Subarachnoid cysticercosis can be associated with severe Inflammation of meninges (the membrane covering the brain), hydrocephalus headaches, and seizures. Intraventricular cysticercosis may result in obstructive hydrocephalus.
A form of this kind of cysticercosis known as racemose cysticercosis may occur. Racemose cysticercosis is characterized by the accumulation of cysts at the base of the brain, potentially resulting in mental deterioration, coma, and life-threatening complications.
Cysts affecting the spinal cord are usual but can result in Inflammation of the brain and spinal cord membranes, or compression of the spinal cord.
In some cases, individuals may experience heavy central nervous system infections, potentially causing life-threatening complications such as stroke or coma (cysticercal encephalitis). Individuals with heavy CNS infections often develop muscle pain (myalgia), weakness, and fever.
Ocular cysticercosis can develop when cysts form in the eyes. Symptoms linked with this can include pains in the eye, loss of vision, and separation of the retina (nerve-rich membrane lining the eyes) from retinal detachment (underlying supporting tissue). In some instances, cysticercosis can affect the eyes (isolated ocular cysticercosis).
In some instances, cysts may appear under the skin resulting in small lumps. These lumps usually do not cause any extra symptoms.
Since a sudden onset seizure is often the indicating sign, the first doctors to diagnose the disease are emergency doctors when they conduct a CT scan on the head. Doctors who can also treat and manage the patient are neurosurgeon, neurologist, or an infectious disease specialist.
Diagnosis of Cysticercosis
The diagnosis of cysticercosis is usually founded on clinical presentation, abnormal findings on neuroimaging and serology (blood test like an immunoblot assay), and sometimes a biopsy.
Conditions for diagnosis include absolute criteria (histologic demonstration of the parasite, direct visualization of subretinal parasites and cystic lesions displaying the scolex, the anterior end of a tapeworm with suckers and hooks for attachment).
Medical professionals may use additional major and minor criteria if absolute criteria are not met.
Home Remedies for Cysticercosis
There are no home remedies for cysticercosis.
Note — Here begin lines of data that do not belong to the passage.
-- ==== Sys2Proof/Machine/Ops.lean ====
section
/-! DEFINITION. Sys2Proof/Machine/Ops.lean: the operations every command's meaning is built from: time, ordering of
sweeps, big-endian encoding, clamping and rounding, emissions, free values, and access to the tables of State. -/

namespace Sys2Proof.Machine

open Sys2Proof

/-! ### Numbers -/

/-- 2^32. -/
def two32 : Nat := 4294967296

/-- Octets of a natural number, most significant first, in `w` octets (00 R3). -/
def octetsOf : Nat → Nat → List Nat
  | 0, _ => []
  | w + 1, n => (n / 256 ^ w) % 256 :: octetsOf w n

/-- The two's complement image of an integer in `w` octets. -/
def wrapInt (w : Nat) (v : Int) : Nat := (v % (256 ^ w : Int)).toNat

/-- Octets of a list of fields, each a width in octets and a value, most significant octet first. -/
def enc (fs : List (Nat × Int)) : List Nat := fs.flatMap fun f => octetsOf f.1 (wrapInt f.1 f.2)

/-- A natural-number field. -/
def fN (w n : Nat) : Nat × Int := (w, (n : Int))

/-- A flag octet from flags, bit 0 first. -/
def bitsOf : List Bool → Nat
  | [] => 0
  | b :: r => (if b then 1 else 0) + 2 * bitsOf r

/-- A bit mask from bit numbers below a width. -/
def maskOf (width : Nat) (l : List Nat) : Nat := bitsOf ((List.range width).map fun i => decide (i ∈ l))

/-- The set bits of a mask. -/
def bitsIn (width mask : Nat) : List Nat := (List.range width).filter fun i => mask.testBit i

/-- Clamp to a range. -/
def clampInt (lo hi v : Int) : Int := max lo (min hi v)

/-- Clamp to a signed width in bits (00 R7). -/
def clampS (bits : Nat) (v : Int) : Int := clampInt (-(2 ^ (bits - 1))) (2 ^ (bits - 1) - 1) v

/-- Clamp to an unsigned width in bits (00 R7). -/
def clampU (bits : Nat) (v : Int) : Int := clampInt 0 (2 ^ bits - 1) v

/-- Saturating increment of a counter of a given width. -/
def satInc (bits n : Nat) : Nat := min (n + 1) (2 ^ bits - 1)

/-- Wrapping increment of a 32-bit counter. -/
def wrapInc (n : Nat) : Nat := (n + 1) % two32

/-- Rounding where the spec states none: exact for an integer, else down or up by an open choice (log 8). -/
def roundOpen (tag : Nat) (x : Rat) : Int :=
  if x.den = 1 then x.num else if Config.roundUp tag x then x.floor + 1 else x.floor

/-- A kept estimator quantity at the resolution the model keeps it, 2^-96 of its unit, of open rounding direction (log 27). -/
def fine (x : Rat) : Rat := (roundOpen 45 (x * 79228162514264337593543950336) : Rat) / 79228162514264337593543950336

/-- Rounding to the nearest integer, halves away from zero. -/
def roundNear (x : Rat) : Int := if 0 ≤ x then (x + 1 / 2).floor else -((-x + 1 / 2).floor)

/-- Rounding toward zero. -/
def roundZero (x : Rat) : Int := if 0 ≤ x then x.floor else -((-x).floor)

/-- Absolute value of a rational. -/
def absR (x : Rat) : Rat := if x < 0 then -x else x

/-- Sum of rationals. -/
def sumR (l : List Rat) : Rat := l.foldl (· + ·) 0

/-- The mean of exact numbers, 0 of none. -/
def avgR (l : List Rat) : Rat := if l.isEmpty then 0 else sumR l / (l.length : Rat)

/-- Sum of integers. -/
def sumI (l : List Int) : Int := l.foldl (· + ·) 0

/-- Mean of integers, exact; 0 of none. -/
def meanR (l : List Int) : Rat := if l.isEmpty then 0 else (sumI l : Rat) / (l.length : Rat)

/-- Insert into a rising list of integers. -/
def insertI (x : Int) : List Int → List Int
  | [] => [x]
  | y :: r => if x ≤ y then x :: y :: r else y :: insertI x r

/-- A rising list of the same integers. -/
def sortI (l : List Int) : List Int := l.foldr insertI []

/-- Insert into a rising list of naturals without repeats. -/
def insertN (x : Nat) : List Nat → List Nat
  | [] => [x]
  | y :: r => if x < y then x :: y :: r else if x = y then y :: r else y :: insertN x r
However, there are believes that papaya, pineapple, garlic, cloves, and pumpkin seeds preparations can relieve a person of tapeworms.
One should discuss such methods with the healthcare provider, especially if one is pregnant, before using these methods.
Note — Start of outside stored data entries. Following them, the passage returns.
/-- The change-driven fields of the protection status record (11 R313). -/
def State.protKey (s : State) : List (Nat × Int) :=
  [fN 4 (s.fnWord fun f => f.condition), fN 4 (s.fnWord fun f => f.latched), fN 1 s.stringActionCode,
   fN 1 (((List.range 4).map fun b => s.branchActionCode b * 4 ^ b).foldl (· + ·) 0), fN 1 s.firstFn,
   fN 1 s.insulationState]

/-- The protection status record (11 R313). -/
def State.protRecord (s : State) : List Nat :=
  s.body (s.protKey ++ [fN 4 s.risoShown, fQ s.pr.risoQuality, fN 3 0])

/-! ### Safety I/O status record (13 R353) -/

/-- The authorisation lockout stands (13 R351). -/
def State.authLocked (s : State) : Bool := match s.sf.lockUntil with | some t => decide (s.now < t) | none => false

/-- Fields of the safety I/O status record after its sweep number (13 R353). -/
def State.safetyKey (s : State) : List (Nat × Int) :=
  let ins := (List.range 8).map (· + 1)
  let o := fun n => s.sf.outputs.get n {}
  [fB (ins.map fun i => !(s.sf.inputs.get i {}).demand), fB (ins.map fun i => !decide ((s.sf.inputs.get i {}).fault = 0)),
   fB [decide (1 ∈ s.sf.srcFault), decide (2 ∈ s.sf.srcFault)],
   fB [(o 1).energised, (o 1).fault, false, false, (o 2).energised, (o 2).fault],
   fB ((List.range 4).map fun i => s.fnStands (0x30 + i)), fB [s.sf.reduced, s.sf.lockUntil.isSome, s.inputsPermit],
   fN 2 0, fN 4 s.sf.counter, fN 8 ((s.pg.running.map fun h => h.safetyHash).getD 0), fQ qGood, fN 3 0]

/-! ### Time status record (24 R568) -/

/-- Filtered offset in ns: the mean of the last 8 measurements (02 R50; log 12). -/
def State.filtered (s : State) : Rat := meanR s.th.offsets

/-- The time status record (24 R568). -/
def State.timeRecord (s : State) : List Nat :=
  let off := if s.th.source = 0 then 0 else roundZero s.filtered
  s.body ([fN 1 s.timeByte, fQ (qOver (overS 32 off) (qIf (!decide (s.th.source = 0)))), fN 2 0, (4, clampS 32 off), fN 8 s.th.addend,
    fN 4 (if s.th.state = .locked then 0 else (s.now - s.th.lockedAt) / 1000000000)] ++
    ((List.range 5).flatMap fun p =>
      let q := s.th.queues.get (p + 1) {}
      [fN 4 q.overflow, fN 4 q.expired]))

/-! ### Twin status record (14 R377) -/

/-- Code of a role (14 R377). -/
def roleCode : Role → Nat
  | .starting => 0 | .syncing => 1 | .follower => 2 | .leader => 3 | .withdrawn => 4 | .absent => 7

/-- Paths held (14 R360). -/
def State.path (s : State) (p : Nat) : HbPath := s.tw.paths.get p {}

/-- Fields of the twin status record after its sweep number, the offset apart (14 R377). -/
def State.twinKey (s : State) : List (Nat × Int) :=
  [fN 1 (bitsOf [decide (s.cfg.twin.position = 1)] + 2 * roleCode s.tw.role + if s.tw.ready then 16 else 0),
   fN 1 (roleCode s.tw.partner + if s.tw.partnerFailed then 8 else 0),
   fB ((List.range 3).map fun p => !(s.path p).lost),
   fB [s.sf.reduced, s.tw.rideThrough, s.tw.mismatch, s.tw.notReadyTakeover],
   fN 2 s.tw.crossHold, fN 1 s.tw.cause, fN 1 0, fN 4 s.tw.epoch, fN 4 s.tw.takeovers, fN 4 s.tw.handovers,
   fN 2 s.tw.lastTakeover, fN 2 0]

/-- The twin status record (14 R377). -/
def State.twinRecord (s : State) : List Nat :=
  let off := if s.th.twinAvail then s.th.twinOffset else 0
  s.body ((s.twinKey.set 6 (fQ (qOver (overS 32 off) (qIf s.th.twinAvail)))) ++ [(4, clampS 32 off)])

/-! ### Recorder status record (22 R542) -/

/-- The recorder status record (22 R542). -/
def State.recorderRecord (s : State) : List Nat :=
  let r := s.ro
  s.body [fN 4 ((r.nextSeq + two32 - 1) % two32), fN 4 ((r.held.getLast?.map fun b => b.number).getD r.openBlock.number),
    fN 4 r.openBlock.number, fN 4 r.suppressedTotal, fN 2 r.spares, fN 1 r.opened.length,
    fB [r.wrapped, r.ceiling, r.fault], fQ qGood, fN 3 0]

/-- What publishes the recorder status record: a wrap, a retirement or a change of the ceiling flag (22 R542). -/
def State.recorderKey (s : State) : List (Nat × Int) :=
  [fB [s.ro.wrapped, s.ro.ceiling, s.ro.fault], fN 2 s.ro.spares, fN 4 s.ro.ringSize]
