-- ==== Sys2Proof/Machine/Thyme.lean ====
section
/-! DEFINITION. Sys2Proof/Machine/Thyme.lean: the time base (chapter 02): sources, time states, steps and slews, timed
outputs and transmit timestamp queues. -/

namespace Sys2Proof.Machine

open Sys2Proof

/-! ### Shared operations -/

/-- PTP port state; port 1 is P1, 2 is P2. -/
def State.ptp (s : State) (p : Nat) : PtpPort := s.th.ports.get p {}

/-- Update of one PTP port. -/
def State.onPtp (s : State) (p : Nat) (f : PtpPort → PtpPort) : State :=
  s.onThyme fun h => { h with ports := h.ports.upd p {} f }

/-- A PTP or twin-link source is available, the twin link where it is a source at all: in a follower (02 R48, R63). -/
def State.labelSource (s : State) : Bool :=
  (s.th.twinAvail && decide (s.tw.role = .follower ∨ s.tw.role = .syncing)) || (s.ptp 1).available || (s.ptp 2).available

/-- A source of the configured list is available; PPS only while the seconds are labelled and after every PTP and
twin-link source (02 R48). -/
def State.sourceUp (s : State) (c : Nat) : Bool :=
  match c with
  | 1 => (s.ptp 1).available
  | 2 => (s.ptp 2).available
  | 3 => s.th.twinAvail
  | 4 => s.th.ppsAvail && s.th.labelled && !s.labelSource
  | _ => false

/-- The source in use by priority: in a follower the twin link first, then the configured list (02 R48). -/
def State.bestSource (s : State) : Nat :=
  let l := if decide (s.tw.role = .follower ∨ s.tw.role = .syncing) then 3 :: s.cfg.sources.order else s.cfg.sources.order
  (l.find? s.sourceUp).getD 0

/-- Enter a time state; the assumption on the time state fails while free-running or unaligned and is restored at
re-entry to locked (23 R558 code 5). -/
def State.setTime (s : State) (x : TimeState) : State :=
  (s.onThyme fun h => { h with state := x, lockRun := 0, unlockRun := 0
                               lockedAt := if h.state = .locked then s.now else h.lockedAt }).onDill
    fun d => { d with timeBad := match x with | .freeRunning | .unaligned => true | .locked => false | _ => d.timeBad }

/-- Enter acquiring, with the start wait running from now (02 R50). -/
def State.toAcquiring (s : State) : State :=
  (s.setTime .acquiring).onThyme fun h => { h with startWaitAt := some (s.now + sec s.cfg.startWait), holdoverAt := none }

/-- K1 to K10 all de-energised and the results of the last closed set published (02 R50); before the first set of a start or wake has closed
there are none (02 R58). -/
def State.stepSafe (s : State) : Bool :=
  s.acq.published && ((List.range 10).map (· + 1)).all fun k => !s.energised k

/-- A pulse on X16 is in progress (02 R51). -/
def State.pulsing (s : State) : Bool := s.th.ppsHigh || (s.th.tp.get 1 {}).high || (s.th.tp.get 2 {}).high

/-- The configuration of a pulse output; an armed once pulse turns an output that is off into once (02 R65). -/
def State.tpCfg (s : State) (o : Nat) : CfgTp := if o = 1 then s.cfg.tp1 else s.cfg.tp2

/-- The earliest lattice instant start + m x period at least 1 ms ahead, in plant time (02 R66). -/
def latticeNext (start period now : Nat) : Nat :=
  let e := now + 1000000
  if e ≤ start then start else if period = 0 then start else start + ((e - start + period - 1) / period) * period

/-- Periodic outputs restart on the reading (02 R66, R67). -/
def State.restartPulses (s : State) : State :=
  s.onThyme fun h => { h with tp := ([1, 2].foldl (fun tb o =>
    let c := s.tpCfg o
    if c.mode = 2 then tb.upd o {} fun p => { p with
      nextAt := some (latticeNext c.start.ns c.period s.th.reading)
      left := if c.count = 0 then none else some c.count }
    else tb) h.tp) }

/-- The closed set (01 R40; 05 R134): what was entered; every other value is missing, of a pending node flagged as such. -/
def State.formSet (s : State) (first : Nat) (cells : List Nat) : Sweep4 :=
  let open_ := (s.acq.sets.find? fun w => decide (w.first = first)).getD { first := first }
  let gap : Sample := { quality := mkQuality false false true false false false true false }
  { first := first
    samples := cells.foldl (fun (tb : Table Sample) c =>
      if ((s.cfg.nodeOfCell c).map fun n => (s.node n).replacement).getD false then
        (List.range 4).foldl (fun tb i => if tb.get (4 * c + i) {} = {} then tb.put (4 * c + i) {} gap else tb) tb
      else tb) open_.samples }

/-- A value is admitted to the filters (05 R139; 09 R254): valid and not excluded. -/
def Sample.admitted (x : Sample) : Option Int := if qValid x.quality && !x.excluded then some x.corr else none

/-- The latest admitted value of a cell in a set. -/
def Sweep4.admitted (w : Sweep4) (c : Nat) : Option Int :=
  [3, 2, 1, 0].findSome? fun i => (w.samples.get (4 * c + i) {}).admitted
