/-- ROLL_SWEEP (21 R525): 160 sweeps before the roll sweep an unconfirmed Commit postpones the roll, at most 3 times; from the roll sweep on
the beacons use the new key. -/
def State.rollDue (s : State) : State :=
  match s.ra.rollSweep with
  | none => s
  | some r =>
    let open_ := s.rollNodes.filter fun n => !decide (n ∈ s.ra.rollConfirmed)
    if !s.leads || !decide (s.ra.rollStage = 3) then s
    else if !open_.isEmpty && decide (s.ra.rollPostponed < 3) && notBefore s.sweepNo ((r + two32 - 160) % two32) then
      let r2 := (r + 2000) % two32
      let s1 := s.onRadio fun x => { x with rollSweep := some r2, rollPostponed := x.rollPostponed + 1, rollConfirmed := [] }
      s1.rollNodes.foldl (fun s n => s.addWork n (s.areaKey n (s.ra.rollEpoch.getD 0) r2)) s1
    else if notBefore s.sweepNo r then
      (s.onRadio fun x => { x with
        keyEpoch := x.rollEpoch.getD x.keyEpoch, rollEpoch := none, rollStage := 0, rollList := [], rollSweep := none, rollConfirmed := [] }).onUpdate
        fun u => { u with keyRollDue := false }
    else s

end Sys2Proof.Machine
end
Treatment for Cysticercosis
Most patients with cysticercosis usually experience no symptoms or evidence to indicate cysticercosis, so antiparasitic therapy can be beneficial to them.
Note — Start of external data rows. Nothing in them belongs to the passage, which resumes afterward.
-- ==== Sys2Proof/Machine/Acquire.lean ====
section
/-! DEFINITION. Sys2Proof/Machine/Acquire.lean: synchronous acquisition (chapter 05): the module's channels per sweep, the
cross-checks, the spare self-test, the calibration commands, and the safety-change authorisation (13 R351, R352). -/

namespace Sys2Proof.Machine

open Sys2Proof

/-! ### Safety-change authorisation (13 R351, R352) -/

/-- The octets of a log entry (13 R352). -/
def LogEntry.bytes (e : LogEntry) : List Nat :=
  enc [fN 4 e.seq, fN 6 e.time, fN 1 e.op, fN 1 e.result, fN 1 e.port, fN 3 0, fN 4 e.counter, fN 8 e.before, fN 8 e.after, fN 4 0]

/-- Write an entry of the safety change log, newest first and at most 64: item 0x02 of group 0x07, the log entry record,
and the recorder's event (13 R352). -/
def State.logSafety (s : State) (op result port counter before after : Nat) : State :=
  let e : LogEntry :=
    { seq := s.sf.logSeq, time := s.th.reading / 1000000000, op := op, result := result, port := port
      counter := counter, before := before, after := if result = 0 then after else before }
  let s1 := s.onSafety fun f => { f with log := (e :: f.log).take 64, logSeq := wrapInc f.logSeq }
  let s2 := s1.writeItem (itemKey 7 2 0) (s1.sf.log.flatMap LogEntry.bytes)
  (s2.publish 0x07003000 e.bytes).record .safetyChange op e.bytes

/-- The safety hash of the running configuration (13 R350). -/
def State.safetyHash (s : State) : Nat := (s.pg.running.map fun h => h.safetyHash).getD 0

/-- Check an authorisation (13 R351): result 0 accepted and the counter advances; 1 wrong, 2 counter wrong, 3 locked out.
The third rejection within 600 s starts a lockout of 1 800 s. -/
def State.authorise (s : State) (op : Nat) (a : AuthIn) (after : Nat) : State × Nat :=
  let before := s.safetyHash
  if s.authLocked then (s.logSafety op 3 a.port a.counter before after, 3)
  else
    let r := if a.counter ≠ wrapInc s.sf.counter then 2 else if a.ok then 0 else 1
    if r = 0 then
      ((s.onSafety fun f => { f with counter := wrapInc f.counter }).logSafety op 0 a.port a.counter before after, 0)
    else
      let recent := s.now :: s.sf.rejects.filter fun t => decide (s.now < t + sec 600)
      let s1 := s.onSafety fun f => { f with
        rejects := recent
        lockUntil := if 3 ≤ recent.length then some (s.now + sec 1800) else f.lockUntil }
      (s1.logSafety op r a.port a.counter before after, r)

/-- AUTHORISATION_LOCKOUT_EXPIRY (13 R351). -/
def execAuthorisationLockoutExpiry (t : Nat) (s : State) : Host.Outcome State Fault Refusal :=
  s.run t fun s =>
    if s.due s.sf.lockUntil then s.onSafety fun f => { f with lockUntil := none, rejects := [] } else s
Nonetheless, in symptomatic patients, medical and surgical treatments are obtainable. For instance, physicians can treat ocular cysticercosis with albendazole, corticosteroids, and surgery to remove the cysticerci.
A doctor may surgically remove an inflamed granuloma in the muscle caused by a cysticercus, while cerebrospinal fluid may need surgical diversion if hydrocephalus develops.
Some persons with neurocysticercosis may be treated with albendazole or praziquantel, corticosteroids, and antiseizure medications. The doctors will help select the appropriate treatments for each individual.
Complications of Cysticercosis
The disease’s complications may include paralysis, hydrocephalus, chronic meningitis, vasculitis, partial blindness, seizures, coma, brain edema, and even death. For instance, an 18-year-old male in India went to the ER because of seizures.
His head MRI showed a substantial number of cysts in the brain. He died two weeks later.
Prognosis of Cysticercosis
The prognosis for cysticercosis is good for 80% or more who experience no symptoms. The prognosis begins to become worse as complications increase.
Prevention of Cysticercosis
Eliminating undercooked pork from the diet reduces intestinal infection rates by tapeworms. Washing and peeling all raw vegetables and fruits before eating can help prevent transmission.